We discovered recently, however, that the
Malaysian Government’s Department of the Environment (DOE) collects much more
detailed data on air pollution at 52 stations across the country, see http://bit.ly/1wUMxYG. Conveniently, one of the stations is located
at Universiti Sains Malaysia (USM) and we've managed to acquire this data scraped off the DOE site by Keith Rozario (nice work Keith!) using python and MySQL. He provides a nice summary of the nationwide API data from August 2013 to February 2015 and the link to all the scripts he used (on github) to scrape the data on his site - please see http://bit.ly/1EnwTLs. He was also generous enough to make a zipped copy of the dataset available for the public to use under the Creative Commons Attribution 4.0 license.
Inspired by an analysis (http://bit.ly/1B6o2eM) by ‘Typhoon Tony’ from Taiwan, we sought to
investigate the magnitude of air pollution on Penang Island, and how it varies
seasonally and diurnally.
Air pollution is typically quantified using
the air pollution index (API) which is calculated from the following five major
air pollutants: sulphur dioxide, nitrogen dioxide, carbon monoxide, particulate
matter, and ozone, for details see http://bit.ly/1wUMxYG. APIs between 101 and
200 are considered to be ‘unhealthy’ especially for those with existing heart
and/or lung problems.
So how does Penang stack up? We’re always
hearing how terrible pollution is on the island, but is it actually true ? In
the ‘calendar’ plot below, we merged the API data with hourly observations on
wind-speed and direction from Weather Underground. The seasonality in API is clear. We had high
API values in February and March 2014, but the highest were in June and July
which corresponds to the south-west monsoon transporting smoke from forest
fires in Sumatera.
We summarize diurnal variability in API
(and to a certain extent seasonality too) in the ‘rose’ plot below. It suggests that only rarely can air
pollution on the island be considered ‘unhealthy’ since it is typically below
100. If you are, however, concerned your
best bet for strenuous outdoor activities is during the night or in the morning
up until 1pm when levels of API start to increase. The least healthy time of day to be out is
rush hour between 4pm and 6pm.
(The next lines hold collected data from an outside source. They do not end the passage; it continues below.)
/-! ### Lighting and supply -/

/-- The lighting controller: targets (R172), the night state (R170), the ambient average (R171) and the output update
(R173). HEADLAMP counts while FRESH; between the thresholds the night state stays. -/
def Obligations.LightingRules : Prop :=
  (∀ (l : Lighting) (dip : Bool) (c : Channel),
    let dimmed := l.levels.getD c.step 0 * (if l.night then l.limits.nightPct else 100) / 100
    let seen := if dimmed = 0 ∨ l.limits.minDuty ≤ dimmed then dimmed else l.limits.minDuty
    targetDuty l dip c = if dip ∧ l.limits.dipDuty < seen then l.limits.dipDuty else seen) ∧
  (∀ (l : Lighting) (b : VehicleBus),
    let average := l.ambient.sum / 8
    let lit (x : Signal) : Prop := x ∈ b.signals ∧ x.desc.role = .headlamp ∧ x.val.status = .fresh
    (l.mode = .night → nightState l b = true) ∧ (l.mode = .day → nightState l b = false) ∧
    (∀ x, l.mode = .auto → lit x → (∀ y, lit y → y = x) → nightState l b = decide (x.val.value ≠ 0)) ∧
    (l.mode = .auto → (∀ x, ¬lit x) →
      nightState l b = if average < l.limits.nightOn then true else if l.limits.nightOff ≤ average then false else l.night)) ∧
  ∀ (s : State), s.inReset = false →
    let judged (u : State) : State :=
      { u with
        light := { u.light with night := nightState u.light u.bus }
        statusDirty := u.statusDirty || decide (nightState u.light u.bus ≠ u.light.night) }
    (∀ reading : BitVec 12,
      let readings := s.light.ambient.drop 1 ++ [reading.toNat]
      let taken : State := { s with light := { s.light with ambient := readings } }
      (readings.sum / 8 = s.light.ambient.sum / 8 → exec (.ambientReading reading) s = .next (endEvent taken)) ∧
      (readings.sum / 8 ≠ s.light.ambient.sum / 8 →
        exec (.ambientReading reading) s = .next (endEvent (judged { taken with statusDirty := true })))) ∧
    let moved (target output : Nat) : Nat :=
      let slew := s.light.limits.slew
      if target ≤ output + slew ∧ output ≤ target + slew then target
      else if output < target then output + slew else output - slew
    let panel := moved s.panelTarget s.light.panel.output
    let keys := moved s.keysTarget s.light.keys.output
    let legend := moved s.legendTarget s.light.legend.output
    exec .outputUpdate s = .next (endEvent
      { s with
        light := { s.light with
          panel := { s.light.panel with output := panel }
          keys := { s.light.keys with output := keys }
          legend := { s.light.legend with output := legend } }
        statusDirty := s.statusDirty || decide (panel ≠ s.light.panel.output ∨ keys ≠ s.light.keys.output ∨
          legend ≠ s.light.legend.output) })
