-- ==== Sys2Proof/Laws/State.lean ====
section
/-! SUPPORT. Every field of every single-field update of `State`, by rfl. -/

set_option Elab.async false

namespace Sys2Proof.Machine
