-- ==== Sys2Proof/Laws/Operations.lean ====
section
/-! SUPPORT. The shared operations as chains of moves: what each can change, said once. -/

set_option Elab.async false

namespace Sys2Proof.Machine

/-- A chain of elementary moves. -/
abbrev Way (fs : List Field) (s t : State) : Prop := Path Move fs s t

/-! ### Interrupt, status block, log -/

theorem vectorDue_way (s : State) : Way [.irq] s (vectorDue s) := by
  unfold vectorDue
  split
  · exact .one (.irq _ fun h => .inl h)
  · rename_i h; exact .one (.irq _ fun _ => .inr h)
  · exact .refl

theorem raiseCause_way (c : Cause) (s : State) : Way [.irq] s (raiseCause c s) := by
  unfold raiseCause
  split
  · exact .refl
  · dsimp only
    split
    · exact .after (vectorDue_way _) (.one (.irq _ fun h => .inl h))
    · exact .one (.irq _ fun h => .inl h)

theorem touchAndRaise_way (s : State) : Way [.statusDirty, .irq] s (touchAndRaise s) :=
  .after (raiseCause_way _ _) (.one .touch)

theorem append_way (r : Record) (s : State) : Way logTouched s (append r s) := .one (.append r)

theorem localRecord_way (c n : Nat) (t : Time) (s : State) : Way logTouched s (localRecord c n t s) := append_way _ _

/-! ### Legend driver -/

theorem beginTransfer_way (t : Time) (s : State) : Way [.legend] s (beginTransfer t s) := .one (.legend _ rfl)

theorem refreshNeed_way (t : Time) (s : State) : Way [.legend] s (refreshNeed t s) := by
  unfold refreshNeed
  split
  · exact .after (beginTransfer_way _ _) (.one (.legend _ rfl))
  · exact .one (.legend _ rfl)

theorem evalShownSet_way (t : Time) (s : State) : Way [.legend] s (evalShownSet t s) := .one (.evalShown t)

theorem stripAcknowledged_way (s : State) : Way [.legend, .statusDirty] s (stripAcknowledged s) := by
  unfold stripAcknowledged
  split
  · exact .refl
  · dsimp only
    have h1 : Way [.legend, .statusDirty] s (s.setLegend
        { s.legend with transfer := .idle, failures := 0, online := true, again := false, retry := none }) :=
      .one (.legend _ rfl)
    split <;> split
    · exact .after (beginTransfer_way _ _) h1
    · exact .after (beginTransfer_way _ _) (.last .touch h1)
    · exact h1
    · exact .last .touch h1

theorem transferFailed_way (t : Time) (s : State) : Way [.legend, .statusDirty] s (transferFailed t s) := by
  unfold transferFailed
  dsimp only
  split
  · exact .after (beginTransfer_way _ _) (.one (.legend _ rfl))
  · split
    · exact .last .touch (.last (.legend _ rfl) (.one (.legend _ rfl)))
    · exact .last (.legend _ rfl) (.one (.legend _ rfl))

/-! ### Lighting controller -/

theorem evalNight_way (s : State) : Way [.light, .statusDirty] s (evalNight s) := by
  unfold evalNight
  dsimp only
  split
  · exact .refl
  · exact .last .touch (.one (.light _ id))

theorem setPanelStep_way (n : Nat) (s : State) (h : LightOk s.light → n ≤ 15) :
    Way [.light, .statusDirty] s (setPanelStep n s) := by
  unfold setPanelStep
  split
  · exact .refl
  · exact .last .touch (.one (.light _ fun k => ⟨⟨h k, k.1.2⟩, k.2⟩))

theorem setKeysStep_way (n : Nat) (s : State) (h : LightOk s.light → n ≤ 15) :
    Way [.light, .statusDirty] s (setKeysStep n s) := by
  unfold setKeysStep
  split
  · exact .refl
  · exact .last .touch (.one (.light _ fun k => ⟨⟨k.1.1, h k, k.1.2.2⟩, k.2⟩))

theorem keylightNext_le (n : Nat) : keylightNext n ≤ 15 := by
  unfold keylightNext
  repeat' split
  all_goals omega

theorem setLegendStep_way (n : Nat) (s : State) (h : LightOk s.light → n ≤ 15) :
    Way [.light, .statusDirty] s (setLegendStep n s) := by
  unfold setLegendStep
  split
  · exact .refl
  · exact .last .touch (.one (.light _ fun k => ⟨⟨k.1.1, k.1.2.1, h k⟩, k.2⟩))

theorem setNightMode_way (m : NightMode) (s : State) : Way [.light, .statusDirty] s (setNightMode m s) :=
  .after (evalNight_way _) (.one (.light _ id))

theorem setOutputs_way (a b c : Nat) (s : State) (h : LightOk s.light → a ≤ 1000 ∧ b ≤ 1000 ∧ c ≤ 1000) :
    Way [.light, .statusDirty] s (setOutputs a b c s) := by
  unfold setOutputs
  dsimp only
  split
  · exact .one (.light _ fun k => ⟨k.1, h k, k.2.2⟩)
  · exact .last .touch (.one (.light _ fun k => ⟨k.1, h k, k.2.2⟩))

/-- A target duty is 0-1000 while the lighting controller is in its ranges (R167, R172). -/
theorem targetDuty_le {l : Lighting} (h : LightOk l) (dip : Bool) (c : Channel) : targetDuty l dip c ≤ 1000 := by
  obtain ⟨-, -, ⟨-, hl, -⟩, ⟨-, -, hp, hm, -⟩, -⟩ := h
  have h1 : l.levels.getD c.step 0 ≤ 1000 := by
    by_cases hc : c.step < l.levels.length
    · rw [List.getD_eq_getElem _ _ hc]; exact hl _ (List.getElem_mem hc)
    · rw [List.getD_eq_default _ _ (by omega)]; omega
  have h2 : l.levels.getD c.step 0 * (if l.night then l.limits.nightPct else 100) / 100 ≤ 1000 := by
    have h3 : (if l.night then l.limits.nightPct else 100) ≤ 100 := by split <;> omega
    have := Nat.mul_le_mul h1 h3
    omega
  unfold targetDuty
  dsimp only
  generalize l.levels.getD c.step 0 * (if l.night then l.limits.nightPct else 100) / 100 = t at h2 ⊢
  split <;> split <;> omega

theorem outputsToTargets_way (s : State) : Way [.light, .statusDirty] s (outputsToTargets s) :=
  setOutputs_way _ _ _ _ fun h => ⟨targetDuty_le h _ _, targetDuty_le h _ _, targetDuty_le h _ _⟩

theorem updateOutputs_way (s : State) : Way [.light, .statusDirty] s (updateOutputs s) := by
  refine setOutputs_way _ _ _ _ fun h => ?_
  have hs (target output : Nat) (k : target ≤ 1000) (o : output ≤ 1000) :
      slewed s.light.limits.slew target output ≤ 1000 := by
    unfold slewed; split <;> omega
  exact ⟨hs _ _ (targetDuty_le h _ _) h.2.1.1, hs _ _ (targetDuty_le h _ _) h.2.1.2.1, hs _ _ (targetDuty_le h _ _) h.2.1.2.2⟩

theorem takeAmbient_way (rs : List Nat) (s : State) (h : LightOk s.light → rs.length = 8) :
    Way [.light, .statusDirty] s (takeAmbient rs s) := by
  unfold takeAmbient
  dsimp only
  split
  · exact .one (.light _ fun k => ⟨k.1, k.2.1, k.2.2.1, k.2.2.2.1, h k⟩)
  · exact .after (evalNight_way _) (.last .touch (.one (.light _ fun k => ⟨k.1, k.2.1, k.2.2.1, k.2.2.2.1, h k⟩)))

/-! ### Wake unit -/

theorem assertWake_way (t : Time) (s : State) (h : wakeApplies s = true) : Way [.wake] s (assertWake t s) :=
  .one (.wake _ fun _ _ => h)

theorem urgentWake_way (t : Time) (s : State) : Way [.wake] s (urgentWake t s) := by
  unfold urgentWake
  split
  · exact assertWake_way t s ‹_›
  · exact .refl

theorem releaseWake_way (s : State) : Way [.wake] s (releaseWake s) := .one (.wake _ fun _ h => by simp at h)

theorem wakeNotice_way (p : Nat) (q : Bool) (t : Time) (s : State) : Way [.wake] s (wakeNotice p q t s) := by
  unfold wakeNotice
  split
  · rename_i h
    rw [Bool.and_eq_true] at h
    exact .one (.wake _ fun _ _ => h.2)
  · exact .refl

/-! ### Repeat timer and key table -/

theorem stopRepeat_way (s : State) : Way [.rep] s (stopRepeat s) := .one (.rep _ fun _ _ => by simp [RepeatOk])

theorem forceRelease_way (c : ReleaseCause) (t : Time) (p : Nat) (s : State) :
    Way [.keys, .rep, .log, .mem, .irq, .statusDirty] s (forceRelease c t p s) := by
  unfold forceRelease
  split
  · split
    · exact .after (.one (.orphan p) (fs := [.keys, .rep])) ((append_way _ _).mono)
    · exact .refl
  · exact .refl

theorem releaseEntry_way (l : Latched) (t : Time) (p : Nat) (s : State) :
    Way [.keys, .rep, .legend, .log, .mem, .irq, .statusDirty] s (releaseEntry l t p s) := by
  unfold releaseEntry
  dsimp only
  split
  · exact .last (.leave _ _ _ (by simp)) ((append_way _ _).mono)
  · exact .one (.leave _ _ _ (by simp))

theorem quarantine_way (t : Time) (p : Nat) (s : State) :
    Way [.keys, .rep, .legend, .log, .mem, .irq, .statusDirty] s (quarantine t p s) :=
  .last .touch (.after (append_way _ _) (.last (.leave .quarantined _ _ (by simp)) ((forceRelease_way _ _ _ _).mono)))

theorem forPositions_way {fs : List Field} (ps : List Nat) (f : Nat → State → State) (s : State)
    (h : ∀ p ∈ ps, ∀ s, Way fs s (f p s)) : Way fs s (forPositions ps f s) := by
  induction ps generalizing s with
  | nil => exact .refl
  | cons p ps ih =>
    have w : within fs fs = true := within_of_mem fun _ h => h
    exact (h p (by simp) s).next (ih (f p s) fun q hq => h q (by simp [hq])) w

theorem latches_map (k : KeyTable) (f : KeyEntry → KeyEntry) (h : ∀ e, (f e).latched? = e.latched?) :
    KeyTable.latches { k with entries := k.entries.map f } = k.latches := by
  simp only [KeyTable.latches, List.map_map]
  exact List.map_congr_left fun e _ => h e

theorem latches_set (k : KeyTable) (p : Nat) (e : KeyEntry) (h : e.latched? = (k.entries.getD p KeyEntry.reset).latched?) :
    KeyTable.latches { k with entries := k.entries.set p e } = k.latches := by
  simp only [KeyTable.latches, List.map_set, h]
  by_cases hp : p < k.entries.length
  · apply List.ext_getElem (by simp)
    intro i h1 h2
    rw [List.getElem_set]
    split
    · subst p; simp [hp]
    · rfl
  · rw [List.set_eq_of_length_le (by simpa using hp)]

theorem KeysOk.mapEntries {k : KeyTable} (h : KeysOk k) (f : KeyEntry → KeyEntry)
    (hf : ∀ e, e.filter ≤ 7 → e.score ≤ k.settings.limit → (f e).filter ≤ 7 ∧ (f e).score ≤ k.settings.limit) :
    KeysOk { k with entries := k.entries.map f } := by
  obtain ⟨a, b, c, d, d2, e⟩ := h
  refine ⟨by simpa using a, b, c, d, d2, fun x hx => ?_⟩
  obtain ⟨y, hy, rfl⟩ := List.mem_map.1 hx
  exact hf y (e y hy).1 (e y hy).2

theorem KeysOk.setEntry {k : KeyTable} (h : KeysOk k) (p : Nat) (x : KeyEntry)
    (hx : x.filter ≤ 7 ∧ x.score ≤ k.settings.limit) : KeysOk { k with entries := k.entries.set p x } := by
  obtain ⟨a, b, c, d, d2, e⟩ := h
  refine ⟨by simpa using a, b, c, d, d2, fun y hy => ?_⟩
  rcases List.mem_or_eq_of_mem_set hy with hy | rfl
  · exact e y hy
  · exact hx

theorem KeysOk.entry {k : KeyTable} (h : KeysOk k) (p : Nat) :
    (k.entries.getD p KeyEntry.reset).filter ≤ 7 ∧ (k.entries.getD p KeyEntry.reset).score ≤ k.settings.limit := by
  by_cases hp : p < k.entries.length
  · rw [List.getD_eq_getElem _ _ hp]; exact h.2.2.2.2.2 _ (List.getElem_mem hp)
  · rw [List.getD_eq_default _ _ (by omega)]; simp [KeyEntry.reset]

theorem entry_putEntry_self (s : State) (p : Nat) (e : KeyEntry) (h : p < s.keys.entries.length) :
    (s.putEntry p e).entry p = e := by
  simp [State.entry, State.putEntry, h]

theorem entry_putEntry_other (s : State) (p q : Nat) (e : KeyEntry) (h : p ≠ q) :
    (s.putEntry p e).entry q = s.entry q := by
  simp [State.entry, State.putEntry, List.getElem?_set_ne h]

/-- An entry is replaced by one with the same latched part and counts in range. -/
theorem putEntry_way (p : Nat) (e : KeyEntry) (s : State) (h : e.latched? = (s.entry p).latched?)
    (hk : KeysOk s.keys → e.filter ≤ 7 ∧ e.score ≤ s.keys.settings.limit) : Way [.keys] s (s.putEntry p e) :=
  .one (.keys _ (latches_set _ _ _ h) fun k => k.setEntry p e (hk k))

/-- Every entry is changed alike, latched parts kept and counts in range. -/
theorem mapEntries_way (f : KeyEntry → KeyEntry) (s : State) (h : ∀ e, (f e).latched? = e.latched?)
    (hk : ∀ e : KeyEntry, e.filter ≤ 7 → e.score ≤ s.keys.settings.limit →
      (f e).filter ≤ 7 ∧ (f e).score ≤ s.keys.settings.limit) : Way [.keys] s (mapEntries f s) :=
  .one (.keys _ (latches_map _ _ h) fun k => k.mapEntries f hk)

theorem zeroFilters_way (s : State) : Way [.keys] s (zeroFilters s) :=
  mapEntries_way _ _ (fun _ => rfl) fun _ _ h => ⟨by simp, h⟩

theorem KeysOk.clearCounter {k : KeyTable} (h : KeysOk k) : KeysOk { k with decayCounter := 0 } :=
  ⟨h.1, h.2.1, h.2.2.1, h.2.2.2.1, ⟨h.2.2.2.2.1.1, h.2.2.2.2.1.2.1, Nat.zero_lt_succ 254⟩, h.2.2.2.2.2⟩

theorem countFrame_way (s : State) : Way [.keys] s (countFrame s) := by
  unfold countFrame
  split
  · exact .last (.keys _ rfl KeysOk.clearCounter)
      (mapEntries_way _ _ (fun _ => rfl) fun e h h' => ⟨h, le_trans (Nat.sub_le _ _) h'⟩)
  · rename_i hn
    refine .one (.keys _ rfl fun h => ⟨h.1, h.2.1, h.2.2.1, h.2.2.2.1, ⟨h.2.2.2.2.1.1, h.2.2.2.2.1.2.1, ?_⟩, h.2.2.2.2.2⟩)
    have := h.2.2.2.2.1.2.1
    simp only [KeyTable.decaysNext, decide_eq_true_eq] at hn
    show s.keys.decayCounter + 1 < 255
    omega

/-! ### Latch controller -/

theorem changeLatch_way (st : LatchState) (c : LatchCause) (t : Time) (s : State)
    (h : st.place = .asked ∨ st.place = .releasing →
      s.latch.state.place = .asked ∨
        (s.latch.state.place = .latched ∧ s.motion.lockout = false ∧ s.latch.cooldown = none)) :
    Way [.latch, .wake, .log, .mem, .irq, .statusDirty] s (changeLatch st c t s) := .one (.latch st c t h)

/-- What the latch controller's operations may change. -/
abbrev latchTouched : List Field := [.latch, .wake, .log, .mem, .irq, .statusDirty]

theorem bySense_place (g : Latch) : (bySense g).place ≠ .asked ∧ (bySense g).place ≠ .releasing ∧ (bySense g).place ≠ .empty := by
  unfold bySense
  split <;> simp [LatchState.place]

theorem releaseRequest_way (src : PressSource) (t : Time) (s : State) :
    Way latchTouched s (releaseRequest src t s) := by
  unfold releaseRequest
  split
  · rename_i hl
    split
    · rename_i e he
      refine .one (.latchRest _ rfl fun h => ⟨?_, ?_⟩)
      · simp [hl, LatchState.place]
      · simp [hl, he, LatchState.place]
    · rename_i he
      split
      · exact (append_way _ _).mono
      · rename_i hm
        exact changeLatch_way _ _ _ _ fun _ => .inr ⟨by simp [hl, LatchState.place], by simpa using hm, he⟩
  · exact .refl

theorem startRelease_way (c : LatchCause) (t : Time) (s : State)
    (h : s.latch.state.place = .asked ∨
      (s.latch.state.place = .latched ∧ s.motion.lockout = false ∧ s.latch.cooldown = none)) :
    Way latchTouched s (startRelease c t s) := changeLatch_way _ _ _ _ fun _ => h
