/-- Once a repeat on the position is stopped, the entry may become anything. -/
theorem stopRepeatOf_repeatOk (p : Nat) (e : KeyEntry) {s : State} (h : RepeatOk s) :
    RepeatOk (stopRepeatOf p (s.putEntry p e)) := by
  unfold stopRepeatOf
  cases hr : s.rep.running with
  | none =>
    have : (s.putEntry p e).rep.running = none := hr
    rw [this]
    unfold RepeatOk at h ⊢
    rw [this]
    rw [hr] at h
    exact h
  | some r =>
    have k : (s.putEntry p e).rep.running = some r := hr
    rw [k]
    dsimp only
    split
    · simp [RepeatOk, stopRepeat]
    · rename_i hn
      unfold RepeatOk at h ⊢
      rw [k]
      rw [hr] at h
      dsimp only at h ⊢
      rw [entry_putEntry_other _ _ _ _ (fun q => hn q.symm)]
      exact h

theorem Move.keeps_repeat {fs : List Field} {s t : State} (m : Move fs s t) (hk : KeysOk s.keys) (h : RepeatOk s) :
    RepeatOk t := by
  have frame {gs : List Field} (f : Frame gs s t) (n : Field.keys ∉ gs ∧ Field.rep ∉ gs) : RepeatOk t :=
    repeatOk_of_frame f n h
  have f := m.frame
  cases m with
  | keys k e o => exact repeatOk_congr (s := s) (t := s.setKeys k) rfl e h
  | orphan p =>
    unfold Machine.orphan
    dsimp only
    split
    · split
      · exact stopRepeatOf_repeatOk _ _ h
      · exact h
    · exact h
  | leave c t p k => exact repeatOk_of_frame (evalShownSet_frame _ _) (by decide) (stopRepeatOf_repeatOk _ _ h)
  | clear t k =>
    have : (evalShownSet t (mapEntries KeyEntry.cleared s)).rep = s.rep := f.rep (by decide)
    unfold RepeatOk at h ⊢
    rw [this, k]
    simpa [k] using h
  | rep r k => exact k hk h
  | _ => exact frame f (by decide)

theorem Change.keeps_repeat {fs : List Field} {s t : State} (c : Change fs s t) (h : KeysOk s.keys ∧ RepeatOk s) :
    KeysOk t.keys ∧ RepeatOk t := by
  have move (fs : List Field) (s t : State) (m : Move fs s t) : KeysOk s.keys ∧ RepeatOk s → KeysOk t.keys ∧ RepeatOk t :=
    fun k => ⟨m.keeps_keys k.1, m.keeps_repeat k.1 k.2⟩
  cases c with
  | move m => exact move _ _ _ m h
  | press p hp k =>
    refine press_keeps (P := fun s => KeysOk s.keys ∧ RepeatOk s) move hp ⟨latchedPress_keysOk h.1, ?_⟩
    have hr := h.2
    obtain ⟨l, -, -, -, -, -, e⟩ := latchedPress_keys p s
    have e' (q : Nat) (hq : p ≠ q) : (latchedPress p s).entry q = s.entry q := by
      unfold State.entry
      rw [e]
      simp [KeyTable.put, List.getElem?_set_ne hq]
    unfold RepeatOk at hr ⊢
    rw [(latchedPress_frame p s).rep (by decide)]
    cases hrun : s.rep.running with
    | none => simpa [hrun] using hr
    | some r =>
      simp only [hrun] at hr ⊢
      by_cases hp' : p = r.position
      · subst hp'
        split at hr
        · exact absurd ‹_› (k _)
        · exact hr.2.elim
      · rw [e' _ hp']; exact hr
  | settle m t k l => exact settle_keeps (P := fun s => KeysOk s.keys ∧ RepeatOk s) move (fun _ _ k => k) _ m t h
  | goUp k =>
    refine goUp_keeps (P := fun s => KeysOk s.keys ∧ RepeatOk s) move ⟨?_, repeatOk_of_frame (logLinkUp_frame _) (by decide) h.2⟩
    rw [(logLinkUp_frame _).keys (by decide)]; exact h.1
  | goDown k => exact goDown_keeps (P := fun s => KeysOk s.keys ∧ RepeatOk s) move h
  | lowPower k => exact h
  | bringActive k => exact bringActive_keeps (P := fun s => KeysOk s.keys ∧ RepeatOk s) move h
  | startDip mv k =>
    exact startDip_keeps (P := fun s => KeysOk s.keys ∧ RepeatOk s) move (fun _ _ k => k) (fun _ _ k => k) mv h
  | endDip k => exact endDip_keeps (P := fun s => KeysOk s.keys ∧ RepeatOk s) move (fun _ _ k => k) (fun _ _ k => k) h

/-! ### The scanner -/

theorem scanOk_of_frame {gs : List Field} {s t : State} (f : Frame gs s t)
    (n : Field.inReset ∉ gs ∧ Field.scan ∉ gs ∧ Field.supply ∉ gs) (h : ScanOk s) : ScanOk t := by
  unfold ScanOk; rw [f.inReset n.1, f.scan n.2.1, f.supply n.2.2]; exact h

theorem Move.keeps_scan {fs : List Field} {s t : State} (m : Move fs s t) (h : ScanOk s) : ScanOk t := by
  have frame {gs : List Field} (f : Frame gs s t) (n : Field.inReset ∉ gs ∧ Field.scan ∉ gs ∧ Field.supply ∉ gs) :
    ScanOk t := scanOk_of_frame f n h
  have f := m.frame
  cases m with
  | scan c k => exact k h
  | supply g k => unfold ScanOk at h ⊢; simpa [k] using h
  | _ => exact frame f (by decide)

/-- The scanner as a dip starts: HELD, nothing running, nothing pending (R14). -/
theorem startDip_scanOk (mv : Nat) (s : State) : ScanOk (startDip mv s) := by
  have hd : (startDip mv s).supply.dip = true := by
    unfold startDip
    dsimp only
    rw [(outputsToTargets_way _).sameFields.supply (by decide), (enterHeld_frame _).supply (by decide),
      (touchAndRaise_frame _).supply (by decide), (append_frame _ _).supply (by decide)]
    rfl
  intro _
  rw [hd]
  unfold startDip
  dsimp only
  rw [(outputsToTargets_way _).sameFields.scan (by decide)]
  unfold enterHeld
  dsimp only
  rw [(zeroFilters_way _).sameFields.scan (by decide)]
  obtain ⟨h1, h2, h3, h4⟩ := applyPending_scan ((touchAndRaise (append _ _)).setScan _)
  rw [h1, h2, h3, h4]
  simp

/-- The scanner as a dip ends: SCANNING from a frame start (R15). -/
theorem endDip_scanOk (s : State) : ScanOk (endDip s) := by
  have hd : (endDip s).supply.dip = false := by
    unfold endDip leaveHeld frameStart
    dsimp only
    rw [State.setScan_supply, (touchAndRaise_frame _).supply (by decide), (append_frame _ _).supply (by decide)]
    rfl
  intro _
  rw [hd]
  unfold endDip leaveHeld frameStart
  simp

theorem Change.keeps_scan {fs : List Field} {s t : State} (c : Change fs s t) (h : ScanOk s) : ScanOk t := by
  cases c with
  | move m => exact m.keeps_scan h
  | press p hp k => exact scanOk_of_frame (acceptPress_frame p s hp) (by decide) h
  | settle m t k l =>
    exact scanOk_of_frame (settleMotion_frame _ _ _) (by decide) (scanOk_of_frame (setMotion_frame s m) (by decide) h)
  | goUp k => exact scanOk_of_frame (goUp_frame s) (by decide) h
  | goDown k => exact scanOk_of_frame (goDown_frame s) (by decide) h
  | lowPower k => exact scanOk_of_frame (setLink_frame s _) (by decide) h
  | bringActive k => exact scanOk_of_frame (bringActive_frame s) (by decide) h
  | startDip mv k => exact startDip_scanOk mv s
  | endDip k => exact endDip_scanOk s

end Sys2Proof.Machine
end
You may also want to avoid February, March, June
and July!
Do note, however, that the API monitoring
station at USM is relatively isolated from the island’s urban pell-mell and may
not be a good overall reflection/summary of air pollution on the island.
The R code used to produce the plots shown above are provided below. We are currently working on trying to scrape the API data off the Malaysian DOE website using R (which would make things a lot more convenient!) and once we've managed to do that, we will update the code accordingly.
The R code used to produce the plots shown above are provided below. We are currently working on trying to scrape the API data off the Malaysian DOE website using R (which would make things a lot more convenient!) and once we've managed to do that, we will update the code accordingly.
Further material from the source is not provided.